# Balance



## Lisa (Feb 23, 2006)

I have a horrible sense of balance that I would love to help correct somehow.  Now that I am shooting competitively, I find when I raise my rifle and set my sights on the target, I am weaving back and forth.  I know some of it has to do with my lack of experience, some with the lack of equipment I am not using but I know my sense of balance is out.

Are there exercises and/or methods of improving ones balance?  What does your school or what do you do on your own to help improve your balance?


----------



## terryl965 (Feb 23, 2006)

Balance Ball and Balance stands, I know will help, I have used them in the past and they worked great for me.
Terry


----------



## OnlyAnEgg (Feb 23, 2006)

I practice a stance for balance: I bend at the knees slightly and place my left foot behind my right knee.  Extend my arms straight out and then bring my hands in to a prayer position.  I do this right and left.
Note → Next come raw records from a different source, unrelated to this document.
-- ==== Sys2Proof/Laws/Requests.lean ====
section
/-! SUPPORT. What taking a request, a session end or a part does: one lemma per shared operation. -/

namespace Sys2Proof.Machine

/-- A request at the head of its path is taken. -/
theorem takeRequest_of_heads {s : State} {p : Port} {m : Nat} {e : Byte} {r : Request} {rest : List ToBlock}
    (h : s.heads p m e r rest) :
    s.takeRequest r.block p = some { mark := m, epoch := e, request := r, rest := s.afterTaking r.block p rest } := by
  unfold State.heads at h
  simp [State.takeRequest, h, State.afterTaking]

theorem sessionIs_iff (s : State) (p : Port) (e : Byte) :
    s.sessionIs p e = true ↔ (s.port p).session = .opened ∧ (s.port p).epoch = e := by
  simp [State.sessionIs, State.isOpen]

/-- A request that is the one commanded is carried out by the Timebase if its session is OPEN with its epoch, and refused
otherwise. -/
theorem serveTimebase_of_heads {s : State} {p : Port} {m : Nat} {e : Byte} {r : Request} {rest : List ToBlock}
    (h : s.heads p m e r rest) (hb : r.block = .timebase) {act : Request → Option (Timebase → Timebase × Reply)}
    {f : Timebase → Timebase × Reply} (ha : act r = some f) :
    s.serveTimebase p act =
      if s.sessionIs p e then
        .next { s.afterTaking .timebase p rest with
          timebase := (f s.timebase).1.send p (.outcome m (f s.timebase).2) }
      else .next (s.refuses .timebase p m rest .staleSession) := by
  have ht := takeRequest_of_heads h
  rw [hb] at ht
  unfold State.serveTimebase
  by_cases hs : s.sessionIs p e = true
  · simp [ht, ha, hs, State.afterTaking]
  · simp [ht, ha, hs, State.refuses, State.afterTaking, State.setBack, State.back, Reply.bare, Timebase.send, sendBack]

/-- A request that is the one commanded is carried out by the Line Unit if its session is OPEN with its epoch, and refused
otherwise. -/
theorem serveLine_of_heads {s : State} {p : Port} {m : Nat} {e : Byte} {r : Request} {rest : List ToBlock}
    (h : s.heads p m e r rest) (hb : r.block = .line) {act : Request → Option (LineUnit → LineUnit × Reply)}
    {f : LineUnit → LineUnit × Reply} (ha : act r = some f) :
    s.serveLine p act =
      if s.sessionIs p e then
        .next { s.afterTaking .line p rest with lines := (f s.lines).1.send p (.outcome m (f s.lines).2) }
      else .next (s.refuses .line p m rest .staleSession) := by
  have ht := takeRequest_of_heads h
  rw [hb] at ht
  unfold State.serveLine
  by_cases hs : s.sessionIs p e = true
  · simp [ht, ha, hs, State.afterTaking]
  · simp [ht, ha, hs, State.refuses, State.afterTaking, State.setBack, State.back, Reply.bare, LineUnit.send, sendBack]

/-- A request that is the one commanded is carried out by the free Calendar if its session is OPEN with its epoch, and refused
otherwise. -/
theorem serveCalendar_of_heads {s : State} {p : Port} {m : Nat} {e : Byte} {r : Request} {rest : List ToBlock}
    (h : s.heads p m e r rest) (hb : r.block = .calendar) (hf : s.calendar.busy = .free)
    {act : Request → Option (Nat → Calendar → Calendar)} {f : Nat → Calendar → Calendar} (ha : act r = some f) :
    s.serveCalendar p act =
      if s.sessionIs p e then .next { s.afterTaking .calendar p rest with calendar := f m s.calendar }
      else .next (s.refuses .calendar p m rest .staleSession) := by
  have ht := takeRequest_of_heads h
  rw [hb] at ht
  unfold State.serveCalendar
  by_cases hs : s.sessionIs p e = true
  · simp [ht, ha, hs, hf, State.afterTaking]
  · simp [ht, ha, hs, hf, State.refuses, State.afterTaking, State.setBack, State.back, Reply.bare, Calendar.send, sendBack]

/-- An event that changes nothing changes nothing for any port. -/
theorem changedFor_self (folds : Bool) (r : Router) (p : Port) : Router.changedFor folds r r p = false := by
  have h : ((r.queue p).any fun _ => false) = false := by
    rw [List.any_eq_false]
    simp
  simp [Router.changedFor, h]

/-- When nothing of a port changed, no alert report is sent. -/
theorem reportFrom_self (r : Router) (folds : Bool) : Router.reportFrom r folds none r = r := by
  simp [Router.reportFrom, changedFor_self]

/-- A request that is the one commanded is carried out by the Notice Router if its session is OPEN with its epoch, with the alert
reports of the event before its outcome, and refused otherwise. -/
theorem serveRouter_of_heads {s : State} {p : Port} {m : Nat} {e : Byte} {r : Request} {rest : List ToBlock}
    (h : s.heads p m e r rest) (hb : r.block = .router)
    {act : Request → Option ((Port → Bool) → Router → Router × Reply)} {f : (Port → Bool) → Router → Router × Reply}
    (ha : act r = some f) :
    s.serveRouter p act =
      if s.sessionIs p e then
        .next { s.afterTaking .router p rest with
          router := (Router.reportFrom s.router true none (f s.isOpen s.router).1).send p
            (.outcome m (f s.isOpen s.router).2) }
      else .next (s.refuses .router p m rest .staleSession) := by
  have ht := takeRequest_of_heads h
  rw [hb] at ht
  unfold State.serveRouter
  by_cases hs : s.sessionIs p e = true
  · simp [ht, ha, hs, State.afterTaking]
  · simp [ht, ha, hs, State.refuses, State.afterTaking, State.setBack, State.back, Reply.bare, Router.send, sendBack,
      reportFrom_self]

/-- A session end at the head of its path is taken. -/
theorem takeSessionEnd_of_head {s : State} {b : Block} {p : Port} {e : Byte} {rest : List ToBlock}
    (h : (s.port p).path b = .sessionEnd e :: rest) : s.takeSessionEnd b p = some (s.afterTaking b p rest) := by
  simp [State.takeSessionEnd, h, State.afterTaking]

/-- A part of PORT_STATUS at the head of its path is taken. -/
theorem takePart_of_head {s : State} {b : Block} {p : Port} {m : Nat} {rest : List ToBlock}
    (h : (s.port p).path b = .part m :: rest) : s.takePart b p = some (m, s.afterTaking b p rest) := by
  simp [State.takePart, h, State.afterTaking]

end Sys2Proof.Machine
end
Also, I practice kicks in stop motion, slowly.  This helps, as well.


----------



## rutherford (Feb 23, 2006)

Some good stuff in both of these for general balance and balance in motion:

http://www.martialtalk.com/forum/showthread.php?t=30510

http://www.martialtalk.com/forum/showthread.php?t=11570

Seems like you might be after a more specific sort of balance.  I don't know much about shooting.


----------